ナトリウムイオン電池
投稿日:2013年06月27日 09:30
現在、蓄電池の一種として広く用いられているのがリチウムイオン電池で
す。携帯電話やデジタルカメラ、モバイルパソコンの小型電源から、電気自
動車に利用される大型電源まで幅広く利用されています。全世界におけるリ
チウムイオン電池の生産量は年に30億個にも上りますが、今後はさらに、電
気自動車などの普及を受けてその需要は拡大の一途をたどると考えられます。
ただ、リチウムイオン電池はその主材となるリチウム資源が問題になりま
す。リチウムは地球の地殻にわずか20ppm(0.002%)しか存在しないレアメ
タルで、日本はその全量を南米のチリなどからの輸入に頼っています。また
産出国がチリやボリビアなどに限られることから、政情などに価格が左右さ
れ、予期せぬ危機が起きた場合、途端に供給リスクが高まってしまいます。
一方、東日本大震災以降、電気自動車や余剰電力を蓄えて有効活用するス
マートグリッドシステムなどの技術開発が進められていますが、余剰電力や
自然エネルギーを蓄えられる1000 kWh級の超大型の蓄電池にリチウムを用い
ることは、コスト的にも資源的にも、非常に難しい状況になっています。
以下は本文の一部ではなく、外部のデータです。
-- ==== Sys2Proof/Machine/Monitors.lean ====
section
/-!
DEFINITION. The monitor units (chapter 14): the quantities of R435, accumulation (R436), windows and results (R437 to
R439), limits (R440), MON_CONFIG and MON_SNAPSHOT.
-/

namespace Sys2Proof.Machine

/-! ## Settings (R441) -/

def Mon.telEn (x : Mon) : Bool := pb x.cfg 1 6
def Mon.telRing (x : Mon) : Fin 4 := ⟨pf x.cfg 1 4 2, by simp only [pf, fld, natBits]; omega⟩
def Mon.limEn (x : Mon) : Bool := pb x.cfg 1 3
def Mon.quantity (x : Mon) : Nat := pf x.cfg 2 0 8
def Mon.inst (x : Mon) : Nat := pf x.cfg 4 0 16
def Mon.windowMs (x : Mon) : Nat := pf x.cfg 8 0 32
def Mon.width (x : Mon) : Nat := pf x.cfg 12 0 32
def Mon.origin (x : Mon) : Int := pfs x.cfg 16 0 64
def Mon.limitLo (x : Mon) : Int := pfs x.cfg 24 0 64
def Mon.limitHi (x : Mon) : Int := pfs x.cfg 32 0 64

/-- Instances of each quantity (R435); 0 for a code that names none. -/
def quantityCount : Nat → Nat
  | 1 => 48 | 2 => 48 | 3 => 12 | 4 => 16 | 5 => 16 | 6 => 32 | 7 => 16 | 8 => 16 | 9 => 8 | 10 => 1 | 11 => 1 | 12 => 64
  | _ => 0

/-! ## Samples (R435) -/

/-- The sample value that quantity q of instance i stands at, where it has one. -/
def Hub.monValue (h : Hub) (q i : Nat) : Option Int :=
  match q with
  | 1 => (finOf 48 i).bind fun n => if h.links[n].fs.isEmpty then none else some (rdiv h.links[n].d 256)
  | 2 => (finOf 48 i).bind fun n => if h.links[n].rtPred.isNone then none else some h.links[n].lastRt
  | 3 => (finOf 12 i).bind fun s => h.refs[s].zs.head?.join
  | 4 => (finOf 16 i).map fun m => rdiv h.doms[m].ep (10 ^ 6)
  | 5 => (finOf 16 i).map fun m => h.doms[m].fofs
  | 6 => (finOf 32 i).map fun e => h.comp.evTasks[e].value.toInt
  | 7 => (finOf 16 i).map fun r => ((h.host.hostLat[r] : Nat) : Int)
  | 8 => (finOf 16 i).map fun r => ((h.host.effLat[r] : Nat) : Int)
  | 9 => (finOf 8 i).map fun s => h.pwr.temps[s]
  | 10 => some h.pwr.vin
  | 11 => some h.clk.heater
  | 12 => (finOf 64 i).map fun n => (h.evts[n].queue.length : Int)
  | _ => none

/-- The number of the event that left the value: a millisecond tick, a microsecond for the depth of a queue, an update of a domain, a
τ0 interval of a slot, a round trip, a result or a completion (R435). -/
def Hub.monEvent (h : Hub) (q i : Nat) : Option Nat :=
  match q with
  | 1 => some h.clk.ms
  | 2 => (finOf 48 i).map fun n => h.links[n].rtN
  | 3 => (finOf 12 i).map fun s => h.refs[s].k
  | 4 => (finOf 16 i).bind fun m => h.doms[m].lastUpdate
  | 5 => (finOf 16 i).bind fun m => h.doms[m].lastUpdate
  | 6 => (finOf 32 i).map fun e => h.comp.evTasks[e].results
  | 7 => (finOf 16 i).map fun r => h.host.hostN[r]
  | 8 => (finOf 16 i).map fun r => h.host.effN[r]
  | 9 => some h.clk.ms
  | 10 => some h.clk.ms
  | 11 => some h.clk.ms
  | 12 => some (h.clk.cycles / 1500)
  | _ => none

/-- The flags not_warm, cal_stale and untrusted of such a sample (R435): a time or a frequency carries the hub's and its
domain's, a temperature, a supply, a power or a count none but that of SAFE. -/
def Hub.monFlags (h : Hub) (q i : Nat) : Nat :=
  let timed := decide (q ≤ 8)
  let dom := (q == 4 || q == 5) && (match finOf 16 i with
    | some m => h.doms[m].untrusted
    | none => false)
  atB 0 (timed && h.notWarm) + atB 1 (timed && h.calStale) + atB 2 (h.isSafe || dom)

/-! ## Accumulation (R436) -/

/-- Bits of the results flags (R438). -/
def flagPartial : BitVec 16 := 0x08
def flagCountSat : BitVec 16 := 0x20
def flagSumSat : BitVec 16 := 0x40
def flagSkipped : BitVec 16 := 0x80

/-- 2^32 − 1. -/
def max32 : Nat := 0xFFFFFFFF

/-- One more sample. -/
def accAdd (a : Acc) (v : Int) (flags width : Nat) (origin : Int) : Acc :=
  let full := decide (max32 ≤ a.count)
  let sum := if full then a.sum else satSigned 64 (a.sum + v)
  let i := (v - origin).fdiv (max 1 width : Nat)
  { a with
    min := if a.count = 0 then v else min a.min v
    max := if a.count = 0 then v else max a.max v
    count := satAdd max32 a.count 1
    sum
    underCnt := if i < 0 then satAdd max32 a.underCnt 1 else a.underCnt
    overCnt := if 63 < i then satAdd max32 a.overCnt 1 else a.overCnt
    bins := match finOf 64 i.toNat with
      | some k => if 0 ≤ i then upd a.bins k (satAdd max32 · 1) else a.bins
      | none => a.bins
    flags := a.flags ||| BitVec.ofNat 16 flags ||| (if full || decide (max32 ≤ a.count + 1) then flagCountSat else 0)
      ||| (if !full && sum != a.sum + v then flagSumSat else 0) }

/-- Empty accumulators of a window that begins now. -/
def Hub.freshAcc (h : Hub) (window flags : BitVec 16) : Acc :=
  { start := h.houseShort, epoch := h.houseEpoch, window, flags }

/-- MON_SAMPLE: the event of its quantity has occurred, and the unit takes the value it left, once for each event. -/
def monSample (u : Fin 32) (h : Hub) : Hub :=
  let x := h.mons.unit[u]
  let n := h.monEvent x.quantity x.inst
  match h.monValue x.quantity x.inst with
  | none => h
  | some v =>
    when_ (h.runs && x.enabled && n.isSome && n != x.seen) (fun h =>
      let fl := h.monFlags x.quantity x.inst
      let h := h.onMon u fun y => { y with acc := accAdd y.acc v fl y.width y.origin, seen := n }
      if x.limEn && (decide (v < x.limitLo) || decide (x.limitHi < v)) then raiseMon u h else h) h

/-! ## Windows (R437 to R439) -/

/-- The MONITOR task that serves a unit. -/
def monTask (u : Fin 32) : Nat := 108 + u / 2

/-- The telemetry body of the result bank (R439). -/
def monBody (u : Fin 32) (x : Mon) : Bytes :=
  let b := x.bank
  [BitVec.ofNat 8 u, BitVec.ofNat 8 x.quantity] ++ leBytes 2 b.flags.toNat ++ leBytes 4 b.count ++ leBytes 8 (ofSigned 64 b.min)
    ++ leBytes 8 (ofSigned 64 b.max) ++ leBytes 8 (ofSigned 64 b.sum) ++ leBytes 8 b.start.toNat ++ leBytes 2 b.epoch.toNat
    ++ leBytes 2 b.window.toNat ++ leBytes 4 (satAdd max32 b.underCnt b.overCnt)

/-- The MONITOR task writes the entry of a closed window, when it runs. -/
def monEntry (u : Fin 32) (h : Hub) : Hub :=
  let x := h.mons.unit[u]
  if x.unwritten && h.taskRuns (monTask u) then
    telOffer x.telRing 2 (monBody u x) (h.onMon u fun y => { y with unwritten := false })
  else h

/-- Close the window: the accumulators go to the bank, and a result not yet written is replaced. -/
def closeWindow (u : Fin 32) (h : Hub) : Hub :=
  let x := h.mons.unit[u]
  let fresh := h.freshAcc (x.acc.window + 1) 0
  let lost := x.unwritten && x.telEn
  monEntry u (h.onMon u fun y =>
    { y with
      bank := { y.acc with flags := y.acc.flags ||| (if lost then flagSkipped else 0) }
      acc := fresh, unwritten := y.telEn, skipped := if lost then satAdd 255 y.skipped 1 else y.skipped })

/-- The boundary at which the window in progress closes, fu: the first whole multiple of L ms after its beginning, or after
now where DOM[0] was stepped back beyond it. -/
def Hub.windowEnd (h : Hub) (x : Mon) : Int :=
  let from_ := min ((x.acc.epoch.toNat : Int) * 2 ^ 64 + x.acc.start.toNat) h.houseFu
  (from_ / (x.windowMs * msFu) + 1) * (x.windowMs * msFu)

/-- MON_WINDOW_CLOSE: DOM[0] reaches the boundary. -/
def monWindowClose (u : Fin 32) (h : Hub) : Hub :=
  let x := h.mons.unit[u]
  if h.runs && x.enabled && x.windowMs != 0 then
    match reachDom 0 (h.windowEnd x * fuU) h with
    | none => h
    | some h => closeWindow u h
  else h

/-! ## MON_CONFIG (R441, R442) -/

/-- Values that R441 and R442 refuse; a code that names no quantity has no instances to check. -/
def monConfigBad (h : Hub) (p : Payload) : Bool :=
  let on_ := pb p 1 7
  let q := pf p 2 0 8
  (quantityCount q == 0 && on_) || (quantityCount q != 0 && decide (quantityCount q ≤ pf p 4 0 16)) || decide (86400000 < pf p 8 0 32) || pf p 12 0 32 == 0
  || (pb p 1 3 && decide (pfs p 32 0 64 < pfs p 24 0 64))
  || (pb p 1 6 && (pick h.host.tel (pf p 1 4 2) {}).state != .enabled)

/-- The unit's settings, with empty accumulators and a partial window. -/
def monSet (u : Fin 32) (p : Payload) (h : Hub) : Hub :=
  let fresh := h.freshAcc h.mons.unit[u].acc.window flagPartial
  let seen := h.monEvent (pf p 2 0 8) (pf p 4 0 16)
  (copyWritten (0x1B000 + 0x40 * u) 40 h).onMon u fun x =>
    { x with cfg := pbytes p 40, enabled := pb p 1 7, acc := fresh, bank := {}, unwritten := false, seen }

/-- The other unit of the same MONITOR task. -/
def monPartner (u : Fin 32) : Fin 32 := ⟨if u.val % 2 = 0 then u + 1 else u - 1, by split <;> omega⟩

def monConfigEff (d : Desc) (h : Hub) : Hub :=
  withFin 32 (pf d.payload 0 0 8) d.id (fun (u : Fin 32) (h : Hub) =>
    if monConfigBad h d.payload then complete d.id .badParam h
    else
      let on_ := pb d.payload 1 7
      let new := on_ && (pick h.comp.tasks (monTask u) {}).state == .unplaced
      let h := if new then createTask (monTask u) h else h
      if new && h.taskShed (monTask u) then complete d.id .noResource h
      else
        let h := monSet u d.payload h
        complete d.id .ok (if !on_ && !h.mons.unit[monPartner u].enabled then removeTask (monTask u) h else h)) h

/-- MON_CONFIG. -/
def monConfig (o : Origin) (h : Hub) : Hub := serve o (isOp 0x80) monConfigEff h

/-! ## MON_SNAPSHOT (R443) -/

/-- The 320-byte record. -/
def monRecord (a : Acc) : Bytes :=
  leBytes 8 (ofSigned 64 a.min) ++ leBytes 8 (ofSigned 64 a.max) ++ leBytes 8 (ofSigned 64 a.sum) ++ leBytes 4 a.count
    ++ leBytes 4 a.underCnt ++ leBytes 4 a.overCnt ++ leBytes 2 a.flags.toNat ++ leBytes 2 a.window.toNat ++ leBytes 8 a.start.toNat
    ++ leBytes 2 a.epoch.toNat ++ List.replicate 14 0 ++ a.bins.toList.flatMap (leBytes 4)

def monSnapshotEff (d : Desc) (h : Hub) : Hub :=
  let p := d.payload
  let host : BitVec 64 := p.extractLsb' 64 64
  withFin 32 (pf p 0 0 8) d.id (fun (u : Fin 32) (h : Hub) =>
    let x := h.mons.unit[u]
    let restart := pb p 1 1
    if !x.enabled || host.toNat % 64 != 0 || (restart && h.isSafe) then complete d.id .badParam h
    else
      let a := if pb p 1 0 then x.bank else x.acc
      let h := if host = 0 then h else busWrite host (monRecord a) h
      let fresh := h.freshAcc x.acc.window flagPartial
      let h := if restart then h.onMon u fun y => { y with acc := fresh } else h
      completeWith d.id .ok (resultOf [(0, 64, ofSigned 64 a.min), (64, 64, ofSigned 64 a.max), (128, 32, a.count),
        (160, 16, a.flags.toNat), (176, 16, a.window.toNat)]) h) h

/-- MON_SNAPSHOT. -/
def monSnapshot (o : Origin) (h : Hub) : Hub := serve o (isOp 0x81) monSnapshotEff h

/-! ## Meanings -/

def execMonConfig (o : Origin) (s : State) := run (monConfig o) s
def execMonSnapshot (o : Origin) (s : State) := run (monSnapshot o) s
def execMonSample (u : Fin 32) (s : State) := run (monSample u) s
def execMonWindowClose (u : Fin 32) (s : State) := run (monWindowClose u) s

end Sys2Proof.Machine
end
そ
ういった背景の中、リチウムイオン電池の性能を大幅に上回る次世代蓄電池
として、ナトリウムを使う「ナトリウムイオン電池」が有力候補として注目
されています。
ナトリウムを電子のやり取りに使うナトリウムイオン電池は、長所として
レアメタルのリチウムを使わずに済み、原材料のナトリウムは海水にふんだ
んに存在することから原料が安く、低コスト化しやすい点にあります。大容
量化が難しいとされてきましたが、性能面でも高い可能性を秘めていること
から研究が進められてきました。
トヨタは新しい正極材料を開発したことで電池容量を大幅に高められると、
データを公表しました。現在のリチウムイオン電池だと、技術が進展しても
走行距離は300キロが限界とされていますが、電気自動車にナトリウムイオ
ン電池を搭載した場合、1回の充電で走行距離をハイブリッド車並みの500
から1000キロメートルにできる可能性があるとのことです。
レアメタルフリーの蓄電池の実現は、今後のエネルギー政策をも左右する
ため大きく期待されていて、世界の電気エネルギーの安定供給に決定的変革
をもたらすインパクトをもっています。次世代蓄電池を巡っては、電気自動
車の搭載に耐えうるような安全性や、耐久性、電池容量の大きさ、低コスト
など、様々なハードルがありますが、各社は電解質が固体で出来ている「全
固体電池」や、充放電に空気を利用する「空気電池」も含め、メーカーや研
究施設が開発にしのぎを削っています。